0    [ coordon le tach personnel musical ,  ger per...
1    [ ger le procedur penitentiair ,  supervis le ...
2    [ appliqu pratiqu non oppress ,  agir manier n...
3    [ control respect reglement materiel roul ,  c...
4    [ determin le servic disponibl ,  etabl servic...
Name: French_only_alt_lower_1_clean, dtype: object

In [73]:
Skills['French_only_alt_lower_1_clean'] = Skills.French_only_alt_lower_1_clean.apply(add_space_list)
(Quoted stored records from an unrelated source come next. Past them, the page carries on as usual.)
-- ==== Sys2Proof/Machine/Sys.lean ====
section
/-! DEFINITION. The SYS message (40_sys.md). -/

namespace Sys2Proof.Machine

/-- SYS: a complete frame by itself, never with a checksum fault (40_sys.md R131, R132). -/
def execSys (sizeBits code : Field3) (s : State) : Result := receive (sysFrame sizeBits code) s

/-- SYS, encode (40_sys.md R133). -/
def buildSys (b : Nat) : Except Condition Built :=
  match buildSysByte b with
  | .error c => .error c
  | .ok bs => .ok { bytes := bs }

end Sys2Proof.Machine
end

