/-- Who writes the configuration object, the tick and `active_baud`: the host, in `Disconnected`; nobody;
and, besides a reset, only the rules that tell the transport. The host's write replaces the object and
changes nothing else; outside `Disconnected` it is refused; with no input the block waits, unchanged. That
the write is an input, that it is refused in a session, and that a step with no input changes nothing, are
the model's choices (notes/assumptions/1.md, 3.md, 10.md), as is the tick in State (4.md). -/
def Obligations.ConfigAndBaudWriters : Prop :=
  (∀ s c rest, s.inputs = .configure c :: rest →
    (s.phase = .disconnected → step s = .next { s with inputs := rest, cfg := c }) ∧
    (s.phase ≠ .disconnected → step s = .refused .configInSession)) ∧
  (∀ s, s.inputs = [] → step s = .next s) ∧
  (∀ s s', step s = .next s' →
    s'.tickNs = s.tickNs ∧
    (s'.cfg = s.cfg ∨
      (s.phase = .disconnected ∧ ∃ c rest, s.inputs = .configure c :: rest ∧ s'.cfg = c)) ∧
    (s'.activeBaud = s.activeBaud ∨ (∃ now rest, NextEvent s .reset now rest) ∨
      ∃ new, Produced s s' new ∧
        (.openTransport s'.activeBaud ∈ new ∨ .setBaud s'.activeBaud ∈ new)))

/-- In `Active` every received byte advances `rx_pos` by one and nothing else but a reset moves it. -/
def Obligations.ReceivedByteIsCounted : Prop :=
  ∀ s s' ev now rest, NextEvent s ev now rest → ev ≠ .reset → s.phase = .active → step s = .next s' →
    ((∃ b, ev = .rx b) → s'.rxPos = s.rxPos + 1) ∧ ((∀ b, ev ≠ .rx b) → s'.rxPos = s.rxPos)
end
# We start our matching between ESCO skills and JT offers

## Web Dev
- We get all offers matched from JT offers with the ESCO job **Web Dev** (get_desc_esco())
- We join all descriptions from these offers into one big string
- We Match by key words all the skills from ESCO with the string of description
- The result will be stocked in a dictionary with keys representing **Matched skills** and values representing **frequency of appearance**

In [74]:
### Mathcing 1
### load esco for web dev
job = "développeur web/développeuse web"
WEB_Job = JtOffers_matched[JtOffers_matched['ESCO'].apply(lambda x:sf.get_desc_esco(x,job))]
print("Number of Web developer offers :",len(WEB_Job))

### Matching ESCO JT
desc = " ".join(WEB_Job.description_proc)
Dict_Matched = dict()
_ = Skills.apply(lambda row:sf.matching_with_apply(row['preferredLabel_y'],row['French_only_alt_lower_1_clean'],desc,Dict_Matched),axis=1)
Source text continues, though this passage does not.